An Aesthete’s Ode

I’ve talked with numerous students over the years. There are the students who set out to achieve and achieve; those that do not set out to achieve and succeed in not achieving; and those that set out to achieve but underachieve.

It’s the latter class that I have a particular affinity for, as I pity the achievers: what pleasure is life if each desire is satiated? – infinite donuts provides a diminishing return. I pity “ unachievers” as well, since a lack of desire is worse than a satisfaction that blunts the senses.

But the underachievers – ah, the underachievers, the ones who have lofty goals but fail to achieve them or have great potential but fail to live up to it – oh, those I love. What can be more lovely that never achieving the prize? It will forever be beyond reach, never changing, always tantantalizing, always desirable. It will never lose its luster as a result of possession – owning will never diminish its value. It will always be perfect, pristine, lovely.

How I love the underachievers. They, perhaps, are closer than anyone to the true form of beauty – because they never have it to discover its flaws. It will remain perfect forever.

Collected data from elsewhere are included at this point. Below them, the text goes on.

-- ==== Sys2Proof/Machine/MapDecode.lean ====
section
/-! DEFINITION. From physical address to bank (chapter 04): the forward decode (R216 to R234, R239), the checks of an
address-map commit (R237) and the translator (R259, R260). -/
namespace Sys2Proof.Machine

/-- An image of the address-map page: its registers by offset. -/
abbrev MapImg := Nat → Word

/-- The active map. -/
def State.mapAct (s : State) : MapImg := fun off => s.reg .map off

/-- The map in the shadow. -/
def State.mapShd (s : State) : MapImg := fun off => s.shd .map off

namespace MapImg

/-- COL_BITS, ROW_BITS, RK_BITS, CID_BITS and MRD of MAP_ROWCOL (R254). -/
def colBits (m : MapImg) : Nat := fld (m 0x400) 0 4
/-- ROW_BITS. -/
def rowBits (m : MapImg) : Nat := fld (m 0x400) 4 5
/-- RK_BITS. -/
def rkBits (m : MapImg) : Nat := fld (m 0x400) 9 2
/-- CID_BITS. -/
def cidBits (m : MapImg) : Nat := fld (m 0x400) 11 2
/-- MRD. -/
def mrd (m : MapImg) : Bool := flag (m 0x400) 13

/-- Nch of R217. -/
def nch (m : MapImg) : Nat := 6 + 1 + m.rkBits + 5 + m.colBits + m.rowBits

/-- BASE of set `n` (R251). -/
def base (m : MapImg) (n : Nat) : Nat := fld (m (0x040 + 0x10 * n)) 30 2 <<< 30 ||| fld (m (0x044 + 0x10 * n)) 0 20 <<< 32

/-- LIMIT of set `n`: its bits [29:0] are all ones (R226). -/
def limit (m : MapImg) (n : Nat) : Nat :=
  fld (m (0x048 + 0x10 * n)) 30 2 <<< 30 ||| fld (m (0x04C + 0x10 * n)) 0 20 <<< 32 ||| (2 ^ 30 - 1)

/-- LCH_MAP of set `n` (R252). -/
def lch (m : MapImg) (n : Nat) : Nat := fld (m (0x0C0 + 4 * n)) 0 16
/-- SEL_LOW of set `n`. -/
def selLow (m : MapImg) (n : Nat) : Nat := fld (m (0x0C0 + 4 * n)) 16 4
/-- EN of set `n`. -/
def en (m : MapImg) (n : Nat) : Bool := flag (m (0x0C0 + 4 * n)) 20

/-- MAP_MASK of set `n`, select `i` (R253). -/
def mask (m : MapImg) (n i : Nat) : Nat :=
  fld (m (0x100 + 0x60 * n + 8 * i)) 0 32 ||| fld (m (0x104 + 0x60 * n + 8 * i)) 0 20 <<< 32

/-- log2 of the ways W of set `n` (R224); none where W is not 1, 2, 4, 8 or 16. -/
def ways (m : MapImg) (n : Nat) : Option Nat := log2exact (popcount 16 (m.lch n))

/-- N of set `n`: the set's span is 2^N bytes (R224). -/
def span (m : MapImg) (n : Nat) : Nat := (m.ways n).getD 0 + m.nch

/-- A select is in use (R231). -/
def used (m : MapImg) (n i : Nat) : Bool :=
  if i < 4 then decide (i < (m.ways n).getD 0)
  else if i = 5 ∨ i = 6 then decide (i - 5 < m.rkBits) else true

/-- S: how many selects the set uses (R229). -/
def selects (m : MapImg) (n : Nat) : Nat := (m.ways n).getD 0 + 1 + m.rkBits + 5

/-- The select positions, lowest first, for SEL_LOW = `low` and S = `sn` (R229). -/
def selPos (m : MapImg) (low sn : Nat) : List Nat :=
  rangeFrom 6 low ++ rangeFrom (6 + low + m.colBits) (sn - low)

/-- The value of select `i` for an address: the parity of the address under its mask (R232). -/
def selVal (m : MapImg) (n i pa : Nat) : Nat := b2n (parity 52 (Nat.land pa (m.mask n i)))

/-- RBASE of the reserve range (R255). -/
def rbase (m : MapImg) : Nat := fld (m 0x408) 30 2 <<< 30 ||| fld (m 0x40C) 0 20 <<< 32
/-- MAP_RESERVE.EN. -/
def resEn (m : MapImg) : Bool := flag (m 0x408) 0
/-- RSEL_LOW. -/
def rselLow (m : MapImg) : Nat := fld (m 0x408) 1 4

/-- The rank field of a rank select (R220): 4 × PC + rank on an MRDIMM. -/
def rkField (m : MapImg) (sel : Nat) : Nat := if m.mrd then 4 * (sel % 2) + sel / 2 else sel

end MapImg

/-- What an address decodes to: nowhere (R228); a set's logical channel; the reserve range. -/
inductive Decoded where
  | unmapped
  | set (n lch : Nat) (loc : Loc)
  | reserve (loc : Loc)
  deriving DecidableEq, Repr

/-- The physical channel that holds a role, lowest first. -/
def State.chanOfRole (s : State) (r : Nat) : Option Nat := (List.range 17).find? fun c => (s.chan c).role == r

/-- The physical channel a request for logical channel `l` goes to (R223): the channel that holds it, else the one that
last held it. -/
def State.physOf (s : State) (l : Nat) : Nat :=
  match s.chanOfRole l with
  | some c => c
  | none => Tbl.get (fun n => n) s.map.lastHeld l

/-- The physical channel of the reserve range: the reserve, else the channel that last held the role. -/
def State.physRes (s : State) : Nat :=
  match s.chanOfRole 16 with
  | some c => c
  | none => s.map.reserveNom

/-- The location of an address within set `n` (R229 to R234). -/
def setLoc (m : MapImg) (n pa : Nat) : Nat × Loc :=
  let w := (m.ways n).getD 0
  let v := (List.range w).foldl (fun a i => a + m.selVal n i pa * 2 ^ i) 0
  let lch := (nthOne (m.lch n) 16 0 v).getD 0
  let rk := m.rkField ((if m.rkBits > 0 then m.selVal n 5 pa else 0) + (if m.rkBits > 1 then 2 * m.selVal n 6 pa else 0))
  (lch, { ch := 0, sc := m.selVal n 4 pa, rk := rk,
          bg := m.selVal n 7 pa + 2 * m.selVal n 8 pa + 4 * m.selVal n 9 pa,
          ba := m.selVal n 10 pa + 2 * m.selVal n 11 pa,
          row := bits pa (m.span n - m.rowBits) m.rowBits,
          col := bits pa (6 + m.selLow n) m.colBits })

/-- The location of an address within the reserve range (R239): its selects are address bits, bit for bit. -/
def resLoc (m : MapImg) (pa : Nat) : Loc :=
  let ps := m.selPos m.rselLow (1 + m.rkBits + 5)
  let b := fun i => b2n (pa.testBit (ps.getD i 0))
  let r := m.rkBits
  { ch := 0, sc := b 0,
    rk := m.rkField ((if r > 0 then b 1 else 0) + (if r > 1 then 2 * b 2 else 0)),
    bg := b (1 + r) + 2 * b (2 + r) + 4 * b (3 + r), ba := b (4 + r) + 2 * b (5 + r),
    row := bits pa (m.nch - m.rowBits) m.rowBits, col := bits pa (6 + m.rselLow) m.colBits }

/-- The forward decode of a physical address (R216, R228). -/
def decodePa (m : MapImg) (pa : Nat) : Decoded :=
  match (List.range 8).find? fun n => m.en n && decide (m.base n ≤ pa) && decide (pa ≤ m.limit n) with
  | some n => let r := setLoc m n pa; .set n r.1 r.2
  | none =>
    if m.resEn ∧ m.rbase ≤ pa ∧ pa < m.rbase + 2 ^ m.nch then .reserve (resLoc m pa) else .unmapped

/-- Where a request for an address goes under the map in force: UNMAPPED (R228), OFFLINE in a closed reserve range
(R241), or a location on a physical channel (R223). -/
inductive Dest where
  | unmapped | closed | at_ (loc : Loc)
  deriving DecidableEq, Repr

/-- The location of an address in set `n` on physical channel `c`, `loc` under the active masks: a logical channel that a rehash has moved
decodes under the new ones (R881). -/
def State.setAt (s : State) (n pa c : Nat) (loc : Loc) : Loc :=
  { (if (s.chan c).rotNew then (setLoc s.mapShd n pa).2 else loc) with ch := c }

/-- The destination of an address under the epoch in force. -/
def State.dest (s : State) (pa : Nat) : Dest :=
  match decodePa s.mapAct pa with
  | .unmapped => .unmapped
  | .set n l loc => .at_ (s.setAt n pa (s.physOf l) loc)
  | .reserve loc => if s.map.resClosed then .closed else .at_ { loc with ch := s.physRes }

/-- MAP_XLATE_RES of a forward decode under the epoch in force (R259, R260). -/
def State.xlate (s : State) (pa : Nat) : Word :=
  let ep := s.map.epoch % 16
  let locF := fun (l : Loc) => [(11, 1, l.sc), (12, 3, l.rk), (15, 3, l.bg), (18, 2, l.ba), (20, 7, l.col)]
  match decodePa s.mapAct pa with
  | .unmapped => pack [(0, 1, 1), (1, 1, 1), (28, 4, ep)]
  | .set n l loc => pack ([(0, 1, 1), (2, 3, n), (6, 5, s.physOf l), (28, 4, ep)] ++ locF (s.setAt n pa (s.physOf l) loc))
  | .reserve loc =>
    pack ([(0, 1, 1), (5, 1, 1), (6, 5, s.physRes), (27, 1, b2n s.map.resClosed), (28, 4, ep)] ++ locF loc)

/-! ### Reverse decode (R238) -/

/-- One step of elimination over GF(2) on rows with a right-hand side: a row is added to rows in reduced form. -/
def addRow (rows : List (Nat × Bool)) (r : Nat × Bool) : List (Nat × Bool) :=
  let r := rows.foldl (fun (r : Nat × Bool) p => if r.1.testBit (Nat.log2 p.1) then (Nat.xor r.1 p.1, xor r.2 p.2) else r) r
  if r.1 = 0 then rows
  else r :: rows.map fun p => if p.1.testBit (Nat.log2 r.1) then (Nat.xor p.1 r.1, xor p.2 r.2) else p

/-- The bits of an address at the positions `ps`. -/
def placeBits (v : Nat) (ps : List Nat) : Nat := ps.zipIdx.foldl (fun a p => a + b2n (v.testBit p.2) * 2 ^ p.1) 0

/-- The rank select of a rank field (R220). -/
def rkSelect (mrd : Bool) (rk : Nat) : Nat := if mrd then rk / 4 + 2 * (rk % 4) else rk

/-- The physical address of a location of logical channel `l` in set `n`; none where the set does not use it (R238). -/
def reversePa (m : MapImg) (n l : Nat) (loc : Loc) : Option Nat :=
  if !m.en n ∨ !(m.lch n).testBit l then none
  else
    let v := popcount l (m.lch n)
    let rk := rkSelect m.mrd loc.rk
    let want := fun i => if i < 4 then v.testBit i else if i = 4 then loc.sc = 1 else if i < 7 then rk.testBit (i - 5)
      else if i < 10 then loc.bg.testBit (i - 7) else loc.ba.testBit (i - 10)
    let pa := m.base n + placeBits loc.row (rangeFrom (m.span n - m.rowBits) m.rowBits) +
      placeBits loc.col (rangeFrom (6 + m.selLow n) m.colBits)
    let ps := (m.selPos (m.selLow n) (m.selects n)).foldl (fun a p => a + 2 ^ p) 0
    let rows := ((List.range 12).filter (m.used n)).map fun i =>
      (Nat.land (m.mask n i) ps, xor (want i) (parity 52 (Nat.land pa (m.mask n i))))
    let x := (rows.foldl addRow []).foldl (fun a r => if r.2 then a + 2 ^ (Nat.log2 r.1) else a) 0
    if pa + x ≤ m.limit n then some (pa + x) else none

/-- Where the copy unit writes a line of the source (R865, R881): its own location on the destination, or under a rehash the
location that the new masks give its address. -/
def State.copyLoc (s : State) (l : Loc) : Loc :=
  let d := { l with ch := s.copy.dst }
  if !s.copy.remap then d
  else
    let lch := (s.chan s.copy.src).role
    match (List.range 8).findSome? fun n => (reversePa s.mapAct n lch l).map fun pa => (n, pa) with
    | some (n, pa) => { (setLoc s.mapShd n pa).2 with ch := s.copy.dst }
    | none => d

/-- Adds a waiting request in the order of the BCLK in which it is raised. -/
def insertWait (w : CWait) : List CWait → List CWait
  | [] => [w]
  | x :: t => if w.raised < x.raised then w :: x :: t else x :: insertWait w t

/-- The copy unit queues a write for the destination (R868): a copy write or a mirror, with its place in BCLK `t`. -/
def State.copyWrite (s : State) (l : Loc) (data : Line) (poison : Bool) (use sn t : Nat) : State :=
  let r : Req := { src := 19, tag := sn, write := true, poison := poison, loc := s.copyLoc l, data := data, created := t,
                   hdrAt := t, use := use }
  { s with mvc := { s.mvc with cq := insertWait { req := r, raised := t } s.mvc.cq } }

/-- A mirrored write has crossed its slot, which ended before BCLK `t`: its mirror takes its place (R867, R868). -/
def State.mirror (s : State) (on : Bool) (l : Loc) (data : Line) (poison : Bool) (sn t : Nat) : State :=
  if on ∧ s.copy.on then s.copyWrite l data poison 5 sn (t + 7) else s

/-! ### The checks of a commit (R237, R258) -/

/-- A failed check: whether it concerns the reserve range, the set, the select, and the reason. -/
structure MapFail where
  res : Bool := false
  set : Nat := 0
  sel : Nat := 0
  reason : Nat := 0
  deriving DecidableEq, Repr

namespace MapFail

/-- MAP_CHECK for a refusal (R257). -/
def word (f : MapFail) : Word :=
  pack [(0, 2, 2), (2, 3, f.set), (5, 1, b2n f.res), (6, 4, f.sel), (16, 8, f.reason)]

/-- The register PG_ERR names (R108). -/
def off (f : MapFail) : Nat :=
  if f.res then 0x408
  else if f.reason = 1 then 0x400
  else if f.reason = 9 ∨ f.reason = 10 ∨ f.reason = 11 then 0x100 + 0x60 * f.set + 8 * f.sel
  else if f.reason = 5 then 0x040 + 0x10 * f.set
  else if f.reason = 6 then 0x048 + 0x10 * f.set
  else 0x0C0 + 4 * f.set

end MapFail

/-- The MAP_ROWCOL that a module's SPD gives (R217 to R220): RK_BITS from the ranks, COL_BITS from the width, ROW_BITS
from the density and stack. -/
def spdRowCol (d : Spd) : Word :=
  let rk := if d.ranksM1 = 0 then 0 else if d.ranksM1 = 1 then 1 else 2
  let cid := d.stack
  pack [(0, 4, if d.x8 then 6 else 7), (4, 5, 16 + d.dens + cid), (9, 2, rk), (11, 2, cid), (13, 1, b2n (d.moduleType == 2))]

/-- GEOM (R220, R221): MAP_ROWCOL disagrees with the SPD of a channel in service, or MRD = 1 with RK_BITS = 0. -/
def State.geomFails (s : State) (m : MapImg) : Bool :=
  (m.mrd && m.rkBits == 0) ||
  (List.range 17).any fun c =>
    let ch := s.chan c
    ch.role ≤ 16 && match ch.spd with | some d => m 0x400 != spdRowCol d | none => true

/-- One step of elimination: reduces a row by the pivots found (each with its lowest set bit as pivot). -/
def reduceRow (pivots : List Nat) (r : Nat) : Nat :=
  pivots.foldl (fun r p => if r.testBit (Nat.log2 p) then Nat.xor r p else r) r

/-- The first select whose restricted mask depends on those before it (R235). -/
def firstDependent (pivots : List Nat) : List (Nat × Nat) → Option Nat
  | [] => none
  | (i, r) :: t =>
    let r' := reduceRow pivots r
    if r' = 0 then some i else firstDependent (r' :: pivots.map fun p => if p.testBit (Nat.log2 r') then Nat.xor p r' else p) t

/-- The bits of a mask that lie at the positions given. -/
def bitsAt (ps : List Nat) : Nat := ps.foldl (fun a p => a + 2 ^ p) 0

/-- The lowest select index whose mask fails a test. -/
def firstSel (p : Nat → Bool) : Option Nat := (List.range 12).find? p

/-- Two ranges overlap (R227). -/
def overlaps (a b : Nat × Nat) : Bool := decide (a.1 ≤ b.2) && decide (b.1 ≤ a.2)

/-- The checks of enabled set `n`, in ascending REASON code (R237). -/
def State.setFails (s : State) (m : MapImg) (n : Nat) : Option MapFail :=
  let f := fun (reason sel : Nat) => some { set := n, sel := sel, reason := reason : MapFail }
  match m.ways n with
  | none => f 2 0
  | some _ =>
    let lower := (List.range n).filter m.en
    let N := m.span n
    let sn := m.selects n
    if (List.range 16).any fun l => (m.lch n).testBit l &&
        ((List.range 8).any fun n' => n' != n && m.en n' && (m.lch n').testBit l) then f 3 0
    else if (List.range 16).any fun l => (m.lch n).testBit l && (s.chanOfRole l).isNone then f 4 0
    else if m.base n % 2 ^ N ≠ 0 then f 5 0
    else if m.limit n < m.base n ∨ m.base n + 2 ^ N - 1 < m.limit n ∨ 2 ^ 52 - 1 < m.limit n then f 6 0
    else if lower.any fun n' => overlaps (m.base n, m.limit n) (m.base n', m.limit n') then f 7 0
    else if sn < m.selLow n then f 8 0
    else match firstSel fun i => m.used n i && (m.mask n i % 64 != 0 || decide (2 ^ N ≤ m.mask n i)) with
      | some i => f 9 i
      | none =>
        match firstSel fun i => !m.used n i && m.mask n i != 0 with
        | some i => f 10 i
        | none =>
          let ps := bitsAt (m.selPos (m.selLow n) sn)
          match firstDependent [] (((List.range 12).filter (m.used n)).map fun i => (i, Nat.land (m.mask n i) ps)) with
          | some i => f 11 i
          | none => none

/-- The checks of the reserve range (R239, R240). -/
def State.resFails (s : State) (m : MapImg) : Option MapFail :=
  if m.resEn then
    let f := fun (reason : Nat) => some { res := true, reason := reason : MapFail }
    if m.rbase % 2 ^ m.nch ≠ 0 then f 5
    else if (List.range 8).any fun n => m.en n && overlaps (m.rbase, m.rbase + 2 ^ m.nch - 1) (m.base n, m.limit n) then f 7
    else if 1 + m.rkBits + 5 < m.rselLow then f 8
    else if s.map.noReserve ∨ s.chanOfRole 16 = none ∨ s.map.kind = 3 then f 12
    else none
  else none

/-- The checks of an address-map commit, in the order of R237; none where it passes. -/
def State.mapFails (s : State) (m : MapImg) : Option MapFail :=
  if s.geomFails m then some { reason := 1 }
  else
    match ((List.range 8).filter m.en).findSome? (s.setFails m) with
    | some f => some f
    | none => s.resFails m

end Sys2Proof.Machine
end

How I love the underachievers. Always desiring, always moving, roaming the sallow plains in search of a prey that cannot be found:

 Ah, happy, happy boughs! that cannot shed 
         Your leaves, nor ever bid the Spring adieu; 
And, happy melodist, unwearied, 
         For ever piping songs for ever new; 
More happy love! more happy, happy love! 
         For ever warm and still to be enjoy’d, 
                For ever panting, and for ever young; 
All breathing human passion far above, 
         That leaves a heart high-sorrowful and cloy’d, 
                A burning forehead, and a parching tongue.